What's up, Unbroken Nation! Hope that you're doing well wherever you are in the world today my friends. Let me ask you this question, are you actively creating chaos in your life?
And what I mean by that is I want you to think about your behaviors, your patterns and also the things that you find that you're susceptible to, the things that you typically will leverage when in an environment that's unsettling, when you are putting yourself in a position of doing old behaviors. You ever pause and just really ask yourself why?
Think about the style relationship you're in or career you’re in or friendships that you have are. Those somehow reminiscent of childhood of your past, of growing up. We learn from model behavior and then if you take that into consideration you really sit in that one of the things that you know to be true is that most of the things that you learn, you learn from someone else.
You know, you hear people say there's no original ideas anymore that might be true, I mean there's like eight billion of us and we've been around for a very, very long time of wouldn't it be surprise if there wasn't some legitimacy to that. And so, if you take that into consideration and you believe that that's true at least to some extent that means all the information that you're bringing in; you're bringing in from another party, from another source, from another experience, one that you model yourself after because especially in youth when you are processing and making meaning of circumstances you say oh, this is probably the way that this works. And so, because this is probably the way that this thing works, relationships, money, friendships, the way you communicate, the way that you act and carry yourself, the way that you dress, everything to some extent is modeled. You are looking at the world and you're saying, okay this is what I think the world is, I'll give you a perfect example of this…

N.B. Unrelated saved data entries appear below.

/-- `SRA A` (R328). -/
def execSra_A (s : State) : Result := .next (rotReg .sra .a s)

/-- `SWAP B` (R330). -/
def execSwap_B (s : State) : Result := .next (rotReg .swap .b s)

/-- `SWAP C` (R330). -/
def execSwap_C (s : State) : Result := .next (rotReg .swap .c s)

/-- `SWAP D` (R330). -/
def execSwap_D (s : State) : Result := .next (rotReg .swap .d s)

/-- `SWAP E` (R330). -/
def execSwap_E (s : State) : Result := .next (rotReg .swap .e s)

/-- `SWAP H` (R330). -/
def execSwap_H (s : State) : Result := .next (rotReg .swap .h s)

/-- `SWAP L` (R330). -/
def execSwap_L (s : State) : Result := .next (rotReg .swap .l s)

/-- `SWAP (HL)` (R331). -/
def execSwap_atHL (s : State) : Result := .next (rotAtHL .swap s)

/-- `SWAP A` (R330). -/
def execSwap_A (s : State) : Result := .next (rotReg .swap .a s)

/-- `SRL B` (R332). -/
def execSrl_B (s : State) : Result := .next (rotReg .srl .b s)

/-- `SRL C` (R332). -/
def execSrl_C (s : State) : Result := .next (rotReg .srl .c s)

/-- `SRL D` (R332). -/
def execSrl_D (s : State) : Result := .next (rotReg .srl .d s)

/-- `SRL E` (R332). -/
def execSrl_E (s : State) : Result := .next (rotReg .srl .e s)

/-- `SRL H` (R332). -/
def execSrl_H (s : State) : Result := .next (rotReg .srl .h s)

/-- `SRL L` (R332). -/
def execSrl_L (s : State) : Result := .next (rotReg .srl .l s)

/-- `SRL (HL)` (R333). -/
def execSrl_atHL (s : State) : Result := .next (rotAtHL .srl s)

/-- `SRL A` (R332). -/
def execSrl_A (s : State) : Result := .next (rotReg .srl .a s)

/-- `BIT 0,B` (R334). -/
def execBit_0_B (s : State) : Result := .next (bitTestReg 0 .b s)

/-- `BIT 0,C` (R334). -/
def execBit_0_C (s : State) : Result := .next (bitTestReg 0 .c s)

/-- `BIT 0,D` (R334). -/
def execBit_0_D (s : State) : Result := .next (bitTestReg 0 .d s)

/-- `BIT 0,E` (R334). -/
def execBit_0_E (s : State) : Result := .next (bitTestReg 0 .e s)

/-- `BIT 0,H` (R334). -/
def execBit_0_H (s : State) : Result := .next (bitTestReg 0 .h s)

/-- `BIT 0,L` (R334). -/
def execBit_0_L (s : State) : Result := .next (bitTestReg 0 .l s)

/-- `BIT 0,(HL)` (R335). -/
def execBit_0_atHL (s : State) : Result := .next (bitTestAtHL 0 s)

/-- `BIT 0,A` (R334). -/
def execBit_0_A (s : State) : Result := .next (bitTestReg 0 .a s)

/-- `BIT 1,B` (R334). -/
def execBit_1_B (s : State) : Result := .next (bitTestReg 1 .b s)

/-- `BIT 1,C` (R334). -/
def execBit_1_C (s : State) : Result := .next (bitTestReg 1 .c s)

/-- `BIT 1,D` (R334). -/
def execBit_1_D (s : State) : Result := .next (bitTestReg 1 .d s)

/-- `BIT 1,E` (R334). -/
def execBit_1_E (s : State) : Result := .next (bitTestReg 1 .e s)

/-- `BIT 1,H` (R334). -/
def execBit_1_H (s : State) : Result := .next (bitTestReg 1 .h s)

/-- `BIT 1,L` (R334). -/
def execBit_1_L (s : State) : Result := .next (bitTestReg 1 .l s)

/-- `BIT 1,(HL)` (R335). -/
def execBit_1_atHL (s : State) : Result := .next (bitTestAtHL 1 s)

/-- `BIT 1,A` (R334). -/
def execBit_1_A (s : State) : Result := .next (bitTestReg 1 .a s)

/-- `BIT 2,B` (R334). -/
def execBit_2_B (s : State) : Result := .next (bitTestReg 2 .b s)

/-- `BIT 2,C` (R334). -/
def execBit_2_C (s : State) : Result := .next (bitTestReg 2 .c s)

/-- `BIT 2,D` (R334). -/
def execBit_2_D (s : State) : Result := .next (bitTestReg 2 .d s)

/-- `BIT 2,E` (R334). -/
def execBit_2_E (s : State) : Result := .next (bitTestReg 2 .e s)

/-- `BIT 2,H` (R334). -/
def execBit_2_H (s : State) : Result := .next (bitTestReg 2 .h s)

/-- `BIT 2,L` (R334). -/
def execBit_2_L (s : State) : Result := .next (bitTestReg 2 .l s)

/-- `BIT 2,(HL)` (R335). -/
def execBit_2_atHL (s : State) : Result := .next (bitTestAtHL 2 s)

/-- `BIT 2,A` (R334). -/
def execBit_2_A (s : State) : Result := .next (bitTestReg 2 .a s)

/-- `BIT 3,B` (R334). -/
def execBit_3_B (s : State) : Result := .next (bitTestReg 3 .b s)

/-- `BIT 3,C` (R334). -/
def execBit_3_C (s : State) : Result := .next (bitTestReg 3 .c s)

/-- `BIT 3,D` (R334). -/
def execBit_3_D (s : State) : Result := .next (bitTestReg 3 .d s)

/-- `BIT 3,E` (R334). -/
def execBit_3_E (s : State) : Result := .next (bitTestReg 3 .e s)

/-- `BIT 3,H` (R334). -/
def execBit_3_H (s : State) : Result := .next (bitTestReg 3 .h s)

/-- `BIT 3,L` (R334). -/
def execBit_3_L (s : State) : Result := .next (bitTestReg 3 .l s)

/-- `BIT 3,(HL)` (R335). -/
def execBit_3_atHL (s : State) : Result := .next (bitTestAtHL 3 s)

/-- `BIT 3,A` (R334). -/
def execBit_3_A (s : State) : Result := .next (bitTestReg 3 .a s)

/-- `BIT 4,B` (R334). -/
def execBit_4_B (s : State) : Result := .next (bitTestReg 4 .b s)

/-- `BIT 4,C` (R334). -/
def execBit_4_C (s : State) : Result := .next (bitTestReg 4 .c s)

/-- `BIT 4,D` (R334). -/
def execBit_4_D (s : State) : Result := .next (bitTestReg 4 .d s)

/-- `BIT 4,E` (R334). -/
def execBit_4_E (s : State) : Result := .next (bitTestReg 4 .e s)

/-- `BIT 4,H` (R334). -/
def execBit_4_H (s : State) : Result := .next (bitTestReg 4 .h s)

/-- `BIT 4,L` (R334). -/
def execBit_4_L (s : State) : Result := .next (bitTestReg 4 .l s)

/-- `BIT 4,(HL)` (R335). -/
def execBit_4_atHL (s : State) : Result := .next (bitTestAtHL 4 s)

/-- `BIT 4,A` (R334). -/
def execBit_4_A (s : State) : Result := .next (bitTestReg 4 .a s)

/-- `BIT 5,B` (R334). -/
def execBit_5_B (s : State) : Result := .next (bitTestReg 5 .b s)

/-- `BIT 5,C` (R334). -/
def execBit_5_C (s : State) : Result := .next (bitTestReg 5 .c s)

/-- `BIT 5,D` (R334). -/
def execBit_5_D (s : State) : Result := .next (bitTestReg 5 .d s)

/-- `BIT 5,E` (R334). -/
def execBit_5_E (s : State) : Result := .next (bitTestReg 5 .e s)

/-- `BIT 5,H` (R334). -/
def execBit_5_H (s : State) : Result := .next (bitTestReg 5 .h s)

/-- `BIT 5,L` (R334). -/
def execBit_5_L (s : State) : Result := .next (bitTestReg 5 .l s)

/-- `BIT 5,(HL)` (R335). -/
def execBit_5_atHL (s : State) : Result := .next (bitTestAtHL 5 s)

/-- `BIT 5,A` (R334). -/
def execBit_5_A (s : State) : Result := .next (bitTestReg 5 .a s)

/-- `BIT 6,B` (R334). -/
def execBit_6_B (s : State) : Result := .next (bitTestReg 6 .b s)

/-- `BIT 6,C` (R334). -/
def execBit_6_C (s : State) : Result := .next (bitTestReg 6 .c s)

/-- `BIT 6,D` (R334). -/
def execBit_6_D (s : State) : Result := .next (bitTestReg 6 .d s)

/-- `BIT 6,E` (R334). -/
def execBit_6_E (s : State) : Result := .next (bitTestReg 6 .e s)

/-- `BIT 6,H` (R334). -/
def execBit_6_H (s : State) : Result := .next (bitTestReg 6 .h s)

/-- `BIT 6,L` (R334). -/
def execBit_6_L (s : State) : Result := .next (bitTestReg 6 .l s)

/-- `BIT 6,(HL)` (R335). -/
def execBit_6_atHL (s : State) : Result := .next (bitTestAtHL 6 s)

/-- `BIT 6,A` (R334). -/
def execBit_6_A (s : State) : Result := .next (bitTestReg 6 .a s)

/-- `BIT 7,B` (R334). -/
def execBit_7_B (s : State) : Result := .next (bitTestReg 7 .b s)

/-- `BIT 7,C` (R334). -/
def execBit_7_C (s : State) : Result := .next (bitTestReg 7 .c s)

/-- `BIT 7,D` (R334). -/
def execBit_7_D (s : State) : Result := .next (bitTestReg 7 .d s)

/-- `BIT 7,E` (R334). -/
def execBit_7_E (s : State) : Result := .next (bitTestReg 7 .e s)

/-- `BIT 7,H` (R334). -/
def execBit_7_H (s : State) : Result := .next (bitTestReg 7 .h s)

/-- `BIT 7,L` (R334). -/
def execBit_7_L (s : State) : Result := .next (bitTestReg 7 .l s)

/-- `BIT 7,(HL)` (R335). -/
def execBit_7_atHL (s : State) : Result := .next (bitTestAtHL 7 s)

/-- `BIT 7,A` (R334). -/
def execBit_7_A (s : State) : Result := .next (bitTestReg 7 .a s)

/-- `RES 0,B` (R336). -/
def execRes_0_B (s : State) : Result := .next (bitResetReg 0 .b s)

/-- `RES 0,C` (R336). -/
def execRes_0_C (s : State) : Result := .next (bitResetReg 0 .c s)

/-- `RES 0,D` (R336). -/
def execRes_0_D (s : State) : Result := .next (bitResetReg 0 .d s)

/-- `RES 0,E` (R336). -/
def execRes_0_E (s : State) : Result := .next (bitResetReg 0 .e s)

/-- `RES 0,H` (R336). -/
def execRes_0_H (s : State) : Result := .next (bitResetReg 0 .h s)

/-- `RES 0,L` (R336). -/
def execRes_0_L (s : State) : Result := .next (bitResetReg 0 .l s)

/-- `RES 0,(HL)` (R337). -/
def execRes_0_atHL (s : State) : Result := .next (bitResetAtHL 0 s)

/-- `RES 0,A` (R336). -/
def execRes_0_A (s : State) : Result := .next (bitResetReg 0 .a s)

/-- `RES 1,B` (R336). -/
def execRes_1_B (s : State) : Result := .next (bitResetReg 1 .b s)

/-- `RES 1,C` (R336). -/
def execRes_1_C (s : State) : Result := .next (bitResetReg 1 .c s)

/-- `RES 1,D` (R336). -/
def execRes_1_D (s : State) : Result := .next (bitResetReg 1 .d s)

/-- `RES 1,E` (R336). -/
def execRes_1_E (s : State) : Result := .next (bitResetReg 1 .e s)

/-- `RES 1,H` (R336). -/
def execRes_1_H (s : State) : Result := .next (bitResetReg 1 .h s)

/-- `RES 1,L` (R336). -/
def execRes_1_L (s : State) : Result := .next (bitResetReg 1 .l s)

/-- `RES 1,(HL)` (R337). -/
def execRes_1_atHL (s : State) : Result := .next (bitResetAtHL 1 s)

/-- `RES 1,A` (R336). -/
def execRes_1_A (s : State) : Result := .next (bitResetReg 1 .a s)

/-- `RES 2,B` (R336). -/
def execRes_2_B (s : State) : Result := .next (bitResetReg 2 .b s)

/-- `RES 2,C` (R336). -/
def execRes_2_C (s : State) : Result := .next (bitResetReg 2 .c s)

/-- `RES 2,D` (R336). -/
def execRes_2_D (s : State) : Result := .next (bitResetReg 2 .d s)

/-- `RES 2,E` (R336). -/
def execRes_2_E (s : State) : Result := .next (bitResetReg 2 .e s)

/-- `RES 2,H` (R336). -/
def execRes_2_H (s : State) : Result := .next (bitResetReg 2 .h s)

/-- `RES 2,L` (R336). -/
def execRes_2_L (s : State) : Result := .next (bitResetReg 2 .l s)

/-- `RES 2,(HL)` (R337). -/
def execRes_2_atHL (s : State) : Result := .next (bitResetAtHL 2 s)

/-- `RES 2,A` (R336). -/
def execRes_2_A (s : State) : Result := .next (bitResetReg 2 .a s)

/-- `RES 3,B` (R336). -/
def execRes_3_B (s : State) : Result := .next (bitResetReg 3 .b s)

/-- `RES 3,C` (R336). -/
def execRes_3_C (s : State) : Result := .next (bitResetReg 3 .c s)

/-- `RES 3,D` (R336). -/
def execRes_3_D (s : State) : Result := .next (bitResetReg 3 .d s)

/-- `RES 3,E` (R336). -/
def execRes_3_E (s : State) : Result := .next (bitResetReg 3 .e s)

/-- `RES 3,H` (R336). -/
def execRes_3_H (s : State) : Result := .next (bitResetReg 3 .h s)

/-- `RES 3,L` (R336). -/
def execRes_3_L (s : State) : Result := .next (bitResetReg 3 .l s)

/-- `RES 3,(HL)` (R337). -/
def execRes_3_atHL (s : State) : Result := .next (bitResetAtHL 3 s)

Growing up, my mother and my step father screamed at each other, all the time. My mother screamed at me, my grandmother screamed at me sometimes teachers screamed at me, now that might have been my fault but in general there were a lot of yelling and a lot of screaming all the time and all the environments. And so, when you think about modeling and making meaning of those experiences that you have, the thing that comes to mind is well that learned behavior begins to see itself into my psyche, to my narrative and to my understanding of the way that this is the way that the world works and because of that, I then used that, same information to now communicate.
You know if I look at my first relationships actually, I'll even go back further, I'll look at the way I communicated with my brothers, all I did was yell at them, get massively upset over nothing. I mean you know it's funny all laugh sometimes or some of the stories that we share with each other, I'm just like I don't even understand, that's feasible, how it's even plausible that I behave that way. Well, now I understand of course looking at the situations that lead through that into that. So, we would yell at each other all the time and we're kid eight, nine, ten years old, well that's how he started communicating with friends we yell at them.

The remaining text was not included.